Wirths was arrested in a Suffolk case. "The police out there turned him over to us," Curran says. "We wanted to talk to him, as well as other burglars, about the Woodward case. We took him to the Woodward house. He told us: I was in the house. I heard the shots.' " Wirths said he immediately fled and took refuge in a barn.
Police were skeptical at first, but Wirths told them he had broken a tree limb while climbing into a mansion window and had hidden briefly in a closet containing a safe. "We checked and found the broken tree limb, the closet and the safe," Curran says. "You couldn't do much better than that."
Ann Woodward appeared before the grand jury three weeks after the shooting. She testified for only 25 minutes, and the grand jury quickly cleared her. Some said she received preferred treatment because of her station, but others contended Wirths' story assured she would walk.
After a suitable mourning period, she resumed her participation in the social whirl. Years later, her story provided the underlying themes for two novels - Dominick Dunne's "The Two Mrs. Grenvilles" and Truman Capote's "Answered Prayers."

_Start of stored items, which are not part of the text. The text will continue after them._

-- ==== Sys2Proof/Machine/Ops.lean ====
section
/-! DEFINITION. The named operations over the state that every block uses: registers, partitions and who owns what, sessions and
handles, completions and interrupts, messages handed to the link, free values. -/

namespace Sys2Proof.Machine

/-- The registers whose value is kept as written or as captured, by name (03 R93, 04 R123, 05 R153, 06 R172, 07 R199, 08 R222,
11 R314, 12 R318, 13 R364, 14 R384, 15 R412, 16 R430, R438, 02 R51). Every other register's fields have a place of their own
in the state. -/
inductive Reg where
  | hifPf0View | sessWin | sfWmark | sfStallLimit | sfPrimer | sfFreeSel | sfPlSel | sfPlDesc | sfProbeSel
  | sfProbe | sfHwinSel | dirDomSel | dirRecSel | dirRec | attModelSel | attTurn | attTurnClr | attKvLast
  | emitModelSel | emitSetSel | emitProfSel | emitLogitsLast | textTokSel | textStopSel | textUntokLast
  | textHeldSel | textHeldCnt | textHeld | schedWin | schedCfg | linkShape | admOverhead | admDomSel
  | ckptCfg | ckptSlotSel | sessTokSel | sessTokInfo | sessTok | retLayout | retIxSel | secDust
  deriving DecidableEq, Repr

/-- The number of a kept register. -/
def Reg.num : Reg → Nat
  | .hifPf0View => 0
  | .sessWin => 1
  | .sfWmark => 2
  | .sfStallLimit => 3
  | .sfPrimer => 4
  | .sfFreeSel => 5
  | .sfPlSel => 6
  | .sfPlDesc => 7
  | .sfProbeSel => 8
  | .sfProbe => 9
  | .sfHwinSel => 10
  | .dirDomSel => 11
  | .dirRecSel => 12
  | .dirRec => 13
  | .attModelSel => 14
  | .attTurn => 15
  | .attTurnClr => 16
  | .attKvLast => 17
  | .emitModelSel => 18
  | .emitSetSel => 19
  | .emitProfSel => 20
  | .emitLogitsLast => 21
  | .textTokSel => 22
  | .textStopSel => 23
  | .textUntokLast => 24
  | .textHeldSel => 25
  | .textHeldCnt => 26
  | .textHeld => 27
  | .schedWin => 28
  | .schedCfg => 29
  | .linkShape => 30
  | .admOverhead => 31
  | .admDomSel => 32
  | .ckptCfg => 33
  | .ckptSlotSel => 34
  | .sessTokSel => 35
  | .sessTokInfo => 36
  | .sessTok => 37
  | .retLayout => 38
  | .retIxSel => 39
  | .secDust => 40

/-- The reset value of a kept register, the same in every scope. -/
def Reg.reset : Reg → Nat
  | .sfWmark => 0xA050A05
  | .sfStallLimit => 0x4
  | .sfPrimer => 0x8004
  | .schedWin => 0x7D0002710019A28
  | .schedCfg => 0x8101000
  | .linkShape => 0x1400400000
  | .admOverhead => 0x40
  | .ckptCfg => 0x3100001F4
  | .secDust => 0x80A0A
  | _ => 0

/-- The kept registers kept once per function, once per port, or once; every other one is kept once per partition. -/
def deviceRegs : List Reg := [.hifPf0View, .sessWin, .sessTokSel, .sessTokInfo, .sessTok, .linkShape, .ckptCfg, .ckptSlotSel, .retLayout, .secDust]

/-- The key of a kept register in a scope. -/
def regKey (r : Reg) (scope : Nat) : Nat := r.num * 65536 + scope

/-- The value of a kept register in one scope (partition, function, port, or 0 for the device). -/
def State.reg (s : State) (r : Reg) (scope : Nat) : Nat := tabGet r.reset s.regs (regKey r scope)

/-- Set a kept register. -/
def State.setReg (s : State) (r : Reg) (scope v : Nat) : State :=
  { s with regs := tabPut r.reset s.regs (regKey r scope) v }

/-! ### Free values -/

/-- The number the next draw gives: nothing constrains it. -/
def State.drawn (s : State) : Nat := Config.pick s.free

/-- The state after a draw. -/
def State.draw (s : State) : State := { s with free := s.free + 1 }

/-- Record something that leaves the device. -/
def State.emitOut (s : State) (o : Out) : State := { s with out := o :: s.out }

/-! ### One block of the state at a time -/

/-- Change the `host` block. -/
def State.modHost (s : State) (f : HostIf → HostIf) : State := { s with host := f s.host }

/-- Change the `fab` block. -/
def State.modFab (s : State) (f : Fabric → Fabric) : State := { s with fab := f s.fab }

/-- Change the `dir` block. -/
def State.modDir (s : State) (f : Directory → Directory) : State := { s with dir := f s.dir }

/-- Change the `att` block. -/
def State.modAtt (s : State) (f : Attention → Attention) : State := { s with att := f s.att }

/-- Change the `beat` block. -/
def State.modBeat (s : State) (f : BeatUnit → BeatUnit) : State := { s with beat := f s.beat }

/-- Change the `emit` block. -/
def State.modEmit (s : State) (f : EmitUnit → EmitUnit) : State := { s with emit := f s.emit }

/-- Change the `text` block. -/
def State.modText (s : State) (f : TextUnit → TextUnit) : State := { s with text := f s.text }

/-- Change the `cores` block. -/
def State.modCores (s : State) (f : Cores → Cores) : State := { s with cores := f s.cores }

/-- Change the `ret` block. -/
def State.modRet (s : State) (f : Retrieval → Retrieval) : State := { s with ret := f s.ret }

/-- Change the `link` block. -/
def State.modLink (s : State) (f : Link → Link) : State := { s with link := f s.link }

/-- Change the `part` block. -/
def State.modPartU (s : State) (f : PartUnit → PartUnit) : State := { s with part := f s.part }

/-- Change the `sec` block. -/
def State.modSec (s : State) (f : Security → Security) : State := { s with sec := f s.sec }

/-- Change the `ckpt` block. -/
def State.modCkpt (s : State) (f : Ckpt → Ckpt) : State := { s with ckpt := f s.ckpt }

/-- Change the `mgmt` block. -/
def State.modMgmt (s : State) (f : Mgmt → Mgmt) : State := { s with mgmt := f s.mgmt }

/-- Change the `pwr` block. -/
def State.modPwr (s : State) (f : Power → Power) : State := { s with pwr := f s.pwr }

/-! ### Power -/

/-- Whether the module runs: nothing runs, counts or listens otherwise (18 R461, R462, R468). -/
def State.up (s : State) : Bool := s.pwr.st == .running

/-- An outcome that only moves to a state. -/
abbrev Out3 := Host.Outcome State Fault Refusal

/-- The effect of a command on a running module; a module that is off, in reset or in a safe state does nothing (R461, R468). -/
def whenUp (s : State) (f : State → State) : Out3 := .next (if s.up then f s else s)

/-! ### Functions, partitions, clusters -/

/-- The PCIe port of a function: 0 for A, 1 for B. Functions are numbered PF0 then VF0 to VF15, port A first. -/
def fnPort (fn : Nat) : Nat := fn / 17

/-- Whether a function is the PF0 of its port. -/
def fnIsPf0 (fn : Nat) : Bool := fn % 17 == 0

/-- The number of PF0 of port A. -/
def pf0A : Nat := 0

/-- The number of functions of both ports. -/
def fnCount : Nat := 34

/-- The partition a function serves (12 R318). -/
def State.fnPart (s : State) (fn : Nat) : Option Nat := tabGet? s.part.fns fn

/-- The partition a Cunis port is bound to (14 R373). -/
def State.portPart (s : State) (p : Nat) : Option Nat := tabGet? s.part.ports p

/-- A partition; one that does not exist reads as an empty one. -/
def State.getPart (s : State) (p : Nat) : Part := tabGet {} s.part.parts p

/-- Change a partition. -/
def State.modPart (s : State) (p : Nat) (f : Part → Part) : State :=
  { s with part := { s.part with parts := tabMod {} s.part.parts p f } }

/-- Whether a partition exists. -/
def State.partExists (s : State) (p : Nat) : Bool := (s.getPart p).st != .none_

/-- The partition that owns a cluster. -/
def State.clusterPart (s : State) (cl : Nat) : Option Nat :=
  (s.part.parts.find? (fun x => x.2.st != .none_ && x.2.clusters.contains cl)).map (·.1)

/-- The clusters of a partition in ascending order. -/
def State.clustersOf (s : State) (p : Nat) : List Nat := (s.getPart p).clusters

/-- The compute die of a cluster (01 R17). -/
def dieOf (cl : Nat) : Nat := cl / 8

/-- Whether a share domain is bound to a partition (14 R375). -/
def State.domBound (s : State) (p d : Nat) : Bool :=
  match tabGet? s.part.doms d with
  | some x => x.part == p
  | none => false

/-- Whether any confidential partition exists (15 R398). -/
def State.anyConf (s : State) : Bool := s.part.parts.any (fun x => x.2.st != .none_ && x.2.conf)

/-- Whether a partition has a cluster on a compute die that is lost (16 R434). -/
def State.dieLost (s : State) (p : Nat) : Bool := (s.clustersOf p).any (fun c => s.ckpt.lostDies.contains (dieOf c))

/-- A model table entry of a partition (05 R125). -/
def State.model (s : State) (p m : Nat) : ModelEnt := tabGet {} s.att.models (p * 256 + m)

/-! ### Sessions -/

/-- The session of an entry number; an unlisted entry is FREE with generation 0. -/
def State.getSess (s : State) (id : Nat) : Sess := tabGet {} s.sess id

/-- Put a session back. -/
def State.setSess (s : State) (id : Nat) (x : Sess) : State := { s with sess := tabPut {} s.sess id x }

/-- Change what the device keeps beside an entry. -/
def State.modSess (s : State) (id : Nat) (f : Sess → Sess) : State := s.setSess id (f (s.getSess id))

/-- One entry update (02 R53): the change, and SEQ two further, modulo 2^16. -/
def State.upd (s : State) (id : Nat) (f : Sess → Sess) : State :=
  s.modSess id (fun x => let y := f x; { y with seq := (x.seq + 2) % 65536 })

The questions about her husband's death never faded. In 1975, friends say, she was shown an advance copy of Esquire magazine excerpts from Capote's forthcoming book. In Capote's version of the story, the character based on Ann Woodward was guilty of murder.
Not long afterward, the same year, some say because of anguish over Capote's account, Ann Woodward killed herself in her Park Avenue home. She took with her the answers to any lingering questions about just what happened at her North Shore mansion on the night of that glittering party honoring the duchess of Windsor.